Dismantling Liberal Norms Endangers the LGBT Community | Post Woke

The only way to stop us going over a cliff is to rebuild the liberal consensus. ASAP.

Welcome to TaraElla's Post Woke series, where we consciously aim to move beyond the woke vs anti-woke culture wars, and towards a post-woke model of culture and politics.

It is something I have been warning of for many years now: the dismantling of liberal norms puts LGBT people in danger. The fact is, liberal norms like upholding free speech, respecting everyone's freedom of conscience, and respecting individuals' right to privacy, are essential to preventing minorities from being crushed by the tyranny of a misguided majority. Most importantly, the liberal consensus protects everyone from being subject to arbitrary authority, something minorities are most vulnerable to. Despite my warnings, supposedly progressive activists went ahead and trampled on the long standing liberal consensus of Western society during the 2010s, often in the name of 'social justice'. Perhaps it felt good and righteous for some, to help 'de-platform' voices they deem hurtful to minorities. However, what these people didn't (and still don't) understand is that this erosion of liberal norms is bound to have future implications. Implications that are much uglier than having to put up with the occasional homophobic or transphobic speaker.

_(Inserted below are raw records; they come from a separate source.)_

-- ==== Sys2Proof/WellFormed.lean ====
section
/-! DEFINITION. The value constraints of 30_encoding.md R97 that the fields' types do not already say. The bound
`sel ≤ 8` of FLDC is the type `Sel`; every other field value is accepted (R97). -/

namespace Sys2Proof

/-- The operand window of a folding command stays within F15: "if cnt >= 2 then rs + cnt - 1 <= 15" (R97). -/
abbrev windowFits (rs : FReg) (cnt : Count) : Prop := 2 ≤ cnt.val → rs.val + cnt.val - 1 ≤ 15

/-- A command some legal word stands for (R97). -/
def Instr.wellFormed : Instr → Bool
  | .halt => true
  | .nop => true
  | .fmov _ _ => true
  | .fldi _ _ => true
  | .fldc _ _ => true
  | .pinf _ => true
  | .pfin _ => true
  | .fadd _ _ _ => true
  | .fsub _ _ _ => true
  | .fmul _ _ _ => true
  | .fdiv _ _ _ => true
  | .finv _ _ => true
  | .fexp _ _ _ _ => true
  | .faddn _ rs cnt => decide (windowFits rs cnt)
  | .fsubn _ rs cnt => decide (windowFits rs cnt)
  | .fmuln _ rs cnt => decide (windowFits rs cnt)
  | .ecadd _ _ _ => true
  | .ecdbl _ _ => true
  | .ecmul _ _ _ => true
  | .ecmulg _ _ => true
  | .ecchk _ => true
  | .tobytes _ _ _ => true
  | .frombytes _ _ => true
  | .b58enc _ => true
  | .b58dec => true

end Sys2Proof
end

Indeed, today, the tables have turned, at least to some degree. The reactionary culture warriors are on the march, and the weakening of liberal values and norms has given them much more room to trample on minorities, including LGBT people. In Florida, Ron DeSantis has repeatedly used the power of the state to enforce his beliefs on everyone else, often to the detriment of the LGBT community. He has punished Disney, simply for speaking up against his controversial 'Don't Say Gay' law. His administration has also ended Medicaid coverage of trans related health care. Most concerningly, he has even indicated that he might send Child Protective Services after parents who take their kids to drag shows. Now, I personally don't think it's a good idea to take kids to drag shows, but to use government power to meddle with families for this is scarily authoritarian indeed. Even some conservatives and Republicans have voiced their concerns over this. In the current climate, many LGBT people and families living in states like Florida and Texas are seriously considering whether they might have to leave.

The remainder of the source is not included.